EX: State the Null and Alternative Hypotheses. 26. As stated by a company’s shipping department, the number of shipping errors per mission shipments has a standard deviation that is less than 3. 28. A state park claims that the mean height of oak trees in the park is at least 85 feet.
Types of Errors When doing a test, you will decide whether to reject or not reject the null hypothesis. Since the decision is based on SAMPLE data, there is a possibility the decision will be wrong. Type I error: the null hypothesis is rejected when it is true. Type II error: the null hypothesis is not rejected when it is false.
Level of Significance • The level of significance is the maximum allowed probability of making a Type I error. It is denoted by the lowercase Greek letter alpha. • The probability of making a Type II error is denoted by the lowercase Greek letter beta.
p-Values • If the null hypothesis is true, a p-Value of a hypothesis test is the probability of obtaining a sample statistic with a value as extreme or more extreme than the one determined from the sample data. • The p-Value is connected to the area under the curve to the left and/or right on the normal curve.
Making and Interpreting your Decision • Decision Rule based on the p-Value Compare the p-Value with alpha. • If p < alpha, reject H0 • If p > alpha, do not reject H0
General Steps for Hypothesis Testing • State the null and alternative hypotheses. • Specify the level of significance. • Sketch the curve. • Find the standardized statistic add to sketch and shade. (usually z or t-score) • Find the p-Value • Compare p-Value to alpha to make the decision. • Write a statement to interpret the decision in context of the original claim.

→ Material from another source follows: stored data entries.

-- ==== Sys2Proof/Laws/Decoder.lean ====
section
/-! SUPPORT. A run of RXBIT commands as a run of the decoder alone (43_decoder.md R162). -/

namespace Sys2Proof.Machine

/-- The registers after a run of line bits, and the bytes it emits. -/
def Decoder.rxRun : Decoder → List Bit → Decoder × List CodeUnit
  | d, [] => (d, [])
  | d, b :: bs => ((Decoder.rxRun (d.rxStep b).1 bs).1, (d.rxStep b).2.toList ++ (Decoder.rxRun (d.rxStep b).1 bs).2)

/-- A run in two parts. -/
theorem Decoder.rxRun_append (d : Decoder) (a b : List Bit) :
    d.rxRun (a ++ b) = (((d.rxRun a).1.rxRun b).1, (d.rxRun a).2 ++ ((d.rxRun a).1.rxRun b).2) := by
  induction a generalizing d with
  | nil => simp [Decoder.rxRun]
  | cons x a ih => simp [Decoder.rxRun, ih]

/-- One `RXBIT` per bit runs the decoder and appends its bytes to `rxLog` and `RXOUT`. -/
theorem execAll_rxbits (bits : List Bit) (s : State) :
    execAll (bits.map .rxbit) s =
      .next { s with
        dec := (s.dec.rxRun bits).1
        rxLog := s.rxLog ++ (s.dec.rxRun bits).2
        rxOut := s.rxOut ++ (s.dec.rxRun bits).2 } := by
  induction bits generalizing s with
  | nil => simp [execAll, Decoder.rxRun]
  | cons b bs ih =>
    simp only [List.map_cons, execAll, execRxbit_eq, ih, Decoder.rxRun, List.append_assoc]

/-- The recovered bit undoes one step of the differential transform (R161, R89). -/
theorem Decoder.recovered_differential (d : Decoder) (b : Bit) : d.recovered (b ^^ d.lastRaw) = b := by
  simp only [Decoder.recovered]
  cases b <;> cases d.lastRaw <;> rfl

end Sys2Proof.Machine
end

Section 7.2 Hypothesis Testing for the MEAN (Large Samples)
Using p-Value to Make Decisions • Decision Rule based on the p-Value Compare the p-Value with alpha. • If p < alpha, reject H0 • If p > alpha, do not reject H0
Finding the p-Value for a Hypothesis Test – using the table • To find p-Value • Left tailed: p = area in the left tail • Right tailed: p = area in the right tail • Two Tailed: p = 2(area in one of the tails) This section we’ll be finding the z-values and using the standard normal table.

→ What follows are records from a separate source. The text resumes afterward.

/-- SYNTH with a quantiser that is not the identity, and an instruction that is not SYNTH. -/
theorem test_witness_SampHoldsTheQuantisedExactValues :
    (∃ t, exec .synth { profState 250 [true] with cfg := { Config.default with quantiser := .other 3 } } = .next t ∧
      t.samp.head? = some ⟨.other 3, .gap⟩ ∧ (profState 250 [true]).status.pvalid = true) ∧
    exec .nop busyState = .next busyState ∧ Instr.nop ≠ .synth :=
  ⟨⟨_, rfl, by decide, by decide⟩, rfl, by decide⟩

theorem test_witness_EveryBitStartsAtPhaseZero : 1 ≤ 1 ∧ 1 ≤ 320 := by decide

theorem test_witness_SkipOneConsumesOneBit :
    (decState { locked with mode := .skipOne }).dec.mode = .skipOne := by decide

theorem test_witness_SkipTwoRealignsOrResets :
    (decState { locked with mode := .skipTwo }).dec.mode = .skipTwo ∧
    ((decState { locked with mode := .skipTwo }).dec.lastRaw ^^ true) = true ∧
    ((decState { locked with mode := .skipTwo }).dec.lastRaw ^^ false) = false := by decide

theorem test_witness_CommonPartShiftsTheRecoveredBitIn :
    ({ locked with bitCnt := 7 } : Decoder).bitCnt.toNat ≤ 7 ∧ false = false ∧ true = true := by decide

/-- V40 rows 7 and 0: a match and no match, and the wrap of `bitCnt`. -/
theorem test_witness_WaitSyncSearchesEveryBit :
    (decState { Decoder.reset with shiftBuf := 0x3F, bitCnt := 7 }).dec.mode = .waitSync ∧
    (Decoder.shiftIn { Decoder.reset with shiftBuf := 0x3F, bitCnt := 7 } (false ^^ false)).shiftBuf = 0x7E ∧
    (Decoder.shiftIn { Decoder.reset with bitCnt := 7 } (false ^^ true)).shiftBuf ≠ 0x7E ∧
    (Decoder.shiftIn { Decoder.reset with bitCnt := 7 } (false ^^ true)).bitCnt = 8 := by decide

/-- V40 rows 46, 15 and 47, and the mismatch of V50. -/
theorem test_witness_WaitStartCountsAlignedSyncWords :
    (decState { Decoder.reset with mode := .waitStart }).dec.mode = .waitStart ∧
    (Decoder.shiftIn { Decoder.reset with mode := .waitStart, bitCnt := 6 } true).bitCnt ≠ 8 ∧
    ((Decoder.shiftIn { Decoder.reset with mode := .waitStart, bitCnt := 7, shiftBuf := 0x3F } false).bitCnt = 8 ∧
      (Decoder.shiftIn { Decoder.reset with mode := .waitStart, bitCnt := 7, shiftBuf := 0x3F } false).shiftBuf = 0x7E ∧
      (3 : BitVec 3).toNat + 1 < 5 ∧ 5 ≤ (4 : BitVec 3).toNat + 1) ∧
    ((Decoder.shiftIn { Decoder.reset with mode := .waitStart, bitCnt := 7, shiftBuf := 0x2A } true).bitCnt = 8 ∧
      (Decoder.shiftIn { Decoder.reset with mode := .waitStart, bitCnt := 7, shiftBuf := 0x2A } true).shiftBuf ≠ 0x7E) := by
  decide

/-- V49 at n = 55: a byte and the fifth one in the same step. -/
theorem test_witness_DecodeEmitsBytesAndSkipsAfterFiveOnes :
    (decState { locked with bitCnt := 7, onesCnt := 4, shiftBuf := 0x2F }).dec.mode = .decode ∧
    (Decoder.shiftIn { locked with bitCnt := 7, onesCnt := 4, shiftBuf := 0x2F } true).bitCnt = 8 ∧
    (Decoder.shiftIn { locked with bitCnt := 7, onesCnt := 4, shiftBuf := 0x2F } true).onesCnt = 5 := by decide

theorem test_witness_RxresetRestoresTheResetDecoder :
    cmdOp 0xB000000001 = 0xB ∧ exec .rxreset (decState locked) = .next State.reset := ⟨by decide, rfl⟩

set_option maxRecDepth 4000 in
theorem test_witness_DecodingATransmissionReproducesTheText :
    hiState.dec = Decoder.reset ∧ hiState.rxLog = [] ∧
    [0x48, 0x49] = (List.range hiState.txlen.toNat).map (Memory.read hiState.txbuf) ∧
    ∃ t bits, exec .encode hiState = .next t ∧ t.lineOut = hiState.lineOut ++ bits ∧ bits ≠ [] :=
  ⟨rfl, rfl, by decide, _, lineBits 2 1 [0x48, 0x49], rfl, rfl, by decide⟩

theorem test_witness_InvertedLineDecodesWithAPreamble :
    State.reset.dec = Decoder.reset ∧ State.reset.rxLog = [] ∧ 1 ≤ 1 := by decide

theorem test_witness_SyncWordInDecodeIsPassedOver :
    (decState { locked with onesCnt := 4 }).dec.mode = .decode ∧
    (decState { locked with onesCnt := 4 }).dec.onesCnt.toNat ≤ 4 ∧
    (decState { locked with onesCnt := 4 }).dec.bitCnt = 0 ∧ (decState { locked with bitCnt := 7 }).dec.onesCnt.toNat ≤ 4 := by
  decide

theorem test_witness_WaitSyncIsReenteredOnlyFromSkipTwo :
    (∃ t, exec (.rxbit true) (decState { locked with mode := .skipTwo }) = .next t ∧
      (decState { locked with mode := .skipTwo }).dec.mode ≠ .waitSync ∧ t.dec.mode = .waitSync) ∧
    (∃ t, exec (.rxbit false)
        (decState { Decoder.reset with mode := .waitStart, bitCnt := 7, shiftBuf := 0x3F, syncRun := 4 }) = .next t ∧
      t.dec.mode ≠ .waitStart) :=
  ⟨⟨_, rfl, by decide, by decide⟩, ⟨_, rfl, by decide⟩⟩

theorem test_witness_DecoderIsWrittenOnlyByItsCommands :
    (exec .txclr hiState = .next { hiState with txlen := 0 } ∧ decoderCommand .txclr = false) ∧
    (exec .rxreset (decState locked) = .next State.reset ∧ decoderCommand .rxreset = true) :=
  ⟨⟨rfl, rfl⟩, rfl, rfl⟩

theorem test_witness_DecoderCommandsCommuteWithTheOthers :
    decoderCommand .rxreset = true ∧ decoderCommand .txclr = false ∧ Instr.txclr ≠ .getp .decstate ∧
    exec .txclr { hiState with dec := locked } = .next { hiState with dec := locked, txlen := 0 } ∧
    exec .rxreset { hiState with dec := locked, txlen := 0 } = .next { hiState with txlen := 0 } :=
  ⟨rfl, rfl, by decide, rfl, rfl⟩

theorem test_witness_EveryPieceOfStateHasItsWriters :
    exec .txclr hiState = .next { hiState with txlen := 0 } ∧ (∀ sel v, Instr.txclr ≠ .setp sel v) ∧
    Instr.txclr ≠ .derive ∧ (∀ u, Instr.txclr ≠ .txpush u) ∧ (∀ b, Instr.txclr ≠ .linepush b) ∧ Instr.txclr ≠ .encode ∧
    Instr.txclr ≠ .synth ∧ Instr.txclr ≠ .lineclr ∧ (∀ sel, Instr.txclr ≠ .getp sel) ∧ (∀ raw, Instr.txclr ≠ .rxbit raw) ∧
    Instr.txclr ≠ .rxreset ∧ Instr.txclr ≠ .reservedC ∧ Instr.txclr ≠ .reservedD ∧ Instr.txclr ≠ .reservedE ∧
    Instr.txclr ≠ .reservedF :=
  ⟨rfl, nofun, nofun, nofun, nofun, nofun, nofun, nofun, nofun, nofun, nofun, nofun, nofun, nofun, nofun⟩

theorem test_witness_RefusalFlagsAreSetExactlyByTheirCauses :
    exec .reservedC State.reset =
      .next { State.reset with status := { State.reset.status with illcmd := true } } := rfl

theorem test_witness_TracesOnlyGrowAtTheTail :
    exec (.linepush true) State.reset = .next { State.reset with line := [true], lineOut := [true] } := rfl

theorem test_witness_OnlyTxlenOutsideTheBufferFaults :
    exec (.txpush 0x41) { smallState 2 none with txlen := 3 } = .fault (.txbufIndex 3) := rfl

end Sys2Proof.Tests
end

Find the p-value. Decide whether to reject or not reject the null hypothesis • 4. Left tailed test, z = -1.55, alpha = 0.05 • 8. Two tailed test, z = 1.23, alpha = 0.10
Using p-Values for a z-Test • Z-Test used when the population is normal, δ is known, and n is at least 30. If n is more than 30, we can use s for δ.

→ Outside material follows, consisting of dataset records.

-- ==== Sys2Proof/Proofs/Encoding.lean ====
section
/-! PROOFS. The encoding (30_encoding.md): decoding and the opcode map (R93 to R101), and the procedure of ENCODE as the
line format (R80 to R90). The lemmas come first, the theorems that settle the obligations last. -/

namespace Sys2Proof

/-! ### Decoding, one equation per value of `op` (R94) -/

section
variable {w : CmdWord}

theorem decode_eq_nop (h : cmdOp w = 0x0) : decode w = .nop := by simp [decode, h]
theorem decode_eq_setp (h : cmdOp w = 0x1) : decode w = .setp (selOfCode (cmdSel w)) (cmdData w) := by simp [decode, h]
theorem decode_eq_getp (h : cmdOp w = 0x2) : decode w = .getp (selOfCode (cmdSel w)) := by simp [decode, h]
theorem decode_eq_derive (h : cmdOp w = 0x3) : decode w = .derive := by simp [decode, h]
theorem decode_eq_txclr (h : cmdOp w = 0x4) : decode w = .txclr := by simp [decode, h]
theorem decode_eq_txpush (h : cmdOp w = 0x5) : decode w = .txpush (dataUnit (cmdData w)) := by simp [decode, h]
theorem decode_eq_encode (h : cmdOp w = 0x6) : decode w = .encode := by simp [decode, h]
theorem decode_eq_lineclr (h : cmdOp w = 0x7) : decode w = .lineclr := by simp [decode, h]
theorem decode_eq_linepush (h : cmdOp w = 0x8) : decode w = .linepush (dataBit (cmdData w)) := by simp [decode, h]
theorem decode_eq_synth (h : cmdOp w = 0x9) : decode w = .synth := by simp [decode, h]
theorem decode_eq_rxbit (h : cmdOp w = 0xA) : decode w = .rxbit (dataBit (cmdData w)) := by simp [decode, h]
theorem decode_eq_rxreset (h : cmdOp w = 0xB) : decode w = .rxreset := by simp [decode, h]
theorem decode_eq_reservedC (h : cmdOp w = 0xC) : decode w = .reservedC := by simp [decode, h]
theorem decode_eq_reservedD (h : cmdOp w = 0xD) : decode w = .reservedD := by simp [decode, h]
theorem decode_eq_reservedE (h : cmdOp w = 0xE) : decode w = .reservedE := by simp [decode, h]
theorem decode_eq_reservedF (h : cmdOp w = 0xF) : decode w = .reservedF := by simp [decode, h]

end

/-- Encoding what a word decodes to keeps the word's `op`: `decode` and `encode` number the rows alike. -/
theorem cmdOp_encode_decode (w : CmdWord) : cmdOp (encode (decode w)) = cmdOp w := by
  rcases opNibble_cases (cmdOp w) with h | h | h | h | h | h | h | h | h | h | h | h | h | h | h | h <;>
    simp [decode, encode, h]

/-- Of a word whose operation takes no operand, `op` alone decides the instruction. -/
theorem decode_congr_of_no_operand {w w' : CmdWord} (hop : cmdOp w = cmdOp w') (h1 : cmdOp w ≠ 0x1)
    (h2 : cmdOp w ≠ 0x2) (h5 : cmdOp w ≠ 0x5) (h8 : cmdOp w ≠ 0x8) (hA : cmdOp w ≠ 0xA) : decode w = decode w' := by
  rcases opNibble_cases (cmdOp w) with h | h | h | h | h | h | h | h | h | h | h | h | h | h | h | h <;>
    simp_all [decode, ← hop]

/-! ### The immediates, taken out of the word itself (R93, R99) -/

theorem dataUnit_cmdData (w : CmdWord) : dataUnit (cmdData w) = w.extractLsb' 0 8 := by
  simp [dataUnit, cmdData]

theorem dataBit_cmdData (w : CmdWord) : dataBit (cmdData w) = w.getLsbD 0 := by
  simp [dataBit, cmdData]

/-! ### The unused fields of the canonical words (R96, R101) -/

/-- Only `SETP` and `GETP` have a selector. -/
theorem cmdSel_encode_eq_zero {i : Instr} (h1 : cmdOp (encode i) ≠ 0x1) (h2 : cmdOp (encode i) ≠ 0x2) :
    cmdSel (encode i) = 0 := by
  cases i with
  | setp sel data => simp [encode] at h1
  | getp sel => simp [encode] at h2
  | _ => simp [encode]

/-- Only `SETP`, `TXPUSH`, `LINEPUSH` and `RXBIT` have data. -/
theorem cmdData_encode_eq_zero {i : Instr} (h1 : cmdOp (encode i) ≠ 0x1) (h5 : cmdOp (encode i) ≠ 0x5)
    (h8 : cmdOp (encode i) ≠ 0x8) (hA : cmdOp (encode i) ≠ 0xA) : cmdData (encode i) = 0 := by
  cases i with
  | setp sel data => simp [encode] at h1
  | txpush u => simp [encode] at h5
  | linepush b => simp [encode] at h8
  | rxbit b => simp [encode] at hA
  | _ => simp [encode]

/-- The data of `TXPUSH` is a code unit. -/
theorem cmdData_encode_lt_of_txpush {i : Instr} (h : cmdOp (encode i) = 0x5) : (cmdData (encode i)).toNat < 256 := by
  cases i with
  | txpush u => simpa [encode] using Nat.lt_of_le_of_lt (Nat.mod_le u.toNat 4294967296) u.isLt
  | _ => simp [encode] at h

/-- The data of `LINEPUSH` and `RXBIT` is a bit. -/
theorem cmdData_encode_lt_of_bit {i : Instr} (h : cmdOp (encode i) = 0x8 ∨ cmdOp (encode i) = 0xA) :
    (cmdData (encode i)).toNat < 2 := by
  cases i with
  | linepush b => cases b <;> decide
  | rxbit b => cases b <;> decide
  | _ => simp [encode] at h

end Sys2Proof

namespace Sys2Proof.Laws

/-- The canonical word of every instruction selects the instruction's own row, and no other. -/
theorem CanonicalRow.all (i : Instr) : CanonicalRow.Statement i := by
  cases i with
  | nop => exact nop
  | setp sel data => exact setp sel data
  | getp sel => exact getp sel
  | derive => exact derive
  | txclr => exact txclr
  | txpush u => exact txpush u
  | encode => exact encode
  | lineclr => exact lineclr
  | linepush b => exact linepush b
  | synth => exact synth
  | rxbit b => exact rxbit b
  | rxreset => exact rxreset
  | reservedC => exact reservedC
  | reservedD => exact reservedD
  | reservedE => exact reservedE
  | reservedF => exact reservedF

/-- `op` alone decides which rows a word selects. -/
theorem selects_congr {r : OpcodeRow} (hr : r ∈ opcodeTable) {w w' : CmdWord} (h : cmdOp w = cmdOp w') :
    r.selects w = r.selects w' := by
  have hop (v : CmdWord) : r.selects v = r.selects (mkCmd (cmdOp v) 0 0) := by
    rw [← selects_mkCmd _ (cmdSel v) (cmdData v) r hr, mkCmd_fields]
  rw [hop w, hop w', h]

/-- A word selects exactly the row of the instruction it decodes to. -/
theorem selects_iff {r : OpcodeRow} (hr : r ∈ opcodeTable) (w : CmdWord) :
    r.selects w = true ↔ r.mnemonic = mnemonic (decode w) := by
  rw [← selects_congr hr (cmdOp_encode_decode w)]
  exact CanonicalRow.all (decode w) r hr

/-- The mnemonics name the rows: no two rows share one. -/
theorem opcodeTable_mnemonic_inj :
    ∀ r ∈ opcodeTable, ∀ r' ∈ opcodeTable, r'.mnemonic = r.mnemonic → r' = r := by
  decide

/-- Every instruction has a row. -/
theorem exists_row_of_instr (i : Instr) : ∃ r ∈ opcodeTable, r.mnemonic = mnemonic i := by
  cases i <;> simp [opcodeTable, mnemonic]

end Sys2Proof.Laws

namespace Sys2Proof.Machine

/-! ### What a word makes the machine do (R10, R214) -/

/-- A word at the head of `CMD` is taken, decoded and executed (R10). -/
theorem step_cmd_cons (s : State) (w : CmdWord) (rest : List CmdWord) :
    step { s with cmd := w :: rest } = exec (decode w) { s with cmd := rest } := rfl

/-- The reserved opcodes are refused with `ILLCMD` (R214). -/
theorem exec_decode_of_reserved {w : CmdWord} (h : 0xC ≤ (cmdOp w).toNat) (s : State) :
    exec (decode w) s = .next (s.refuse .illcmd) := by
  obtain h | h | h | h : cmdOp w = 0xC ∨ cmdOp w = 0xD ∨ cmdOp w = 0xE ∨ cmdOp w = 0xF := by bv_omega
  · rw [decode_eq_reservedC h]; rfl
  · rw [decode_eq_reservedD h]; rfl
  · rw [decode_eq_reservedE h]; rfl
  · rw [decode_eq_reservedF h]; rfl

/-! ### The differential stage (R89, R146) -/

/-- One more `1` flips the parity. -/
theorem parity_succ (n : Nat) : ((n + 1) % 2 == 1) = !(n % 2 == 1) := by
  rcases Nat.mod_two_eq_zero_or_one n with h | h <;> simp [Nat.add_mod, h]

/-- The stage from any line level: a line bit is the level flipped once for every `1` up to and including its place. -/
theorem differential_eq_map_range (level : Bit) (pre : List Bit) :
    differential level pre =
      (List.range pre.length).map (fun n => level ^^ ((pre.take (n + 1)).count true % 2 == 1)) := by
  induction pre generalizing level with
  | nil => rfl
  | cons b bs ih =>
    rw [differential, ih, List.length_cons, List.range_succ_eq_map, List.map_cons, List.map_map]
    congr 1
    · cases b <;> cases level <;> rfl
    · refine List.map_congr_left fun n _ => ?_
      rw [Function.comp, Nat.succ_eq_add_one, List.take_succ_cons]
      cases b <;> simp [parity_succ]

Guidelines – using the p-value • 1. find H0 and Ha • 2. identify alpha • 3. find z • 4. find area that corresponds to z (the p-value) • 5. compare p-value to alpha • 6. make decision • 7. interpret decision
30. A manufacturer of sprinkler systems designed for fire protection claims the average activating temperature is at least 135oF. To test this claim, you randomly select a sample of 32 systems and find mean = 133, and s = 3.3. At alpha = 0.10, do you have enough evidence to reject the manufacturer’s claim?
Rejection Regions & Critical Values • The Critical value (z0) is the z-score that corresponds to the level of significance (alpha) • Z0 separates the rejection region from the non-rejection region • Sketch a normal curve and shade the rejection region. (Left, right, or two tailed)
Find z0 and shade rejection region • 18. Right tailed test, alpha = 0.08 • 22. Two tailed test, alpha = 0.10
Guidelines – using rejection regions • 1. find H0 and Ha • 2. identify alpha • 3. find z0 – the critical value(s) • 4. shade the rejection region(s) • 5. find z • 6. make decision (Is z in the rejection region?) • 7. interpret decision
38. A fast food restaurant estimates that the mean sodium content in one of its breakfast sandwiches is no more than 920 milligrams. A random sample of 44 sandwiches has a mean sodium content of 925 with s = 18. At alpha = 0.10, do you have enough evidence to reject the restaurant’s claim?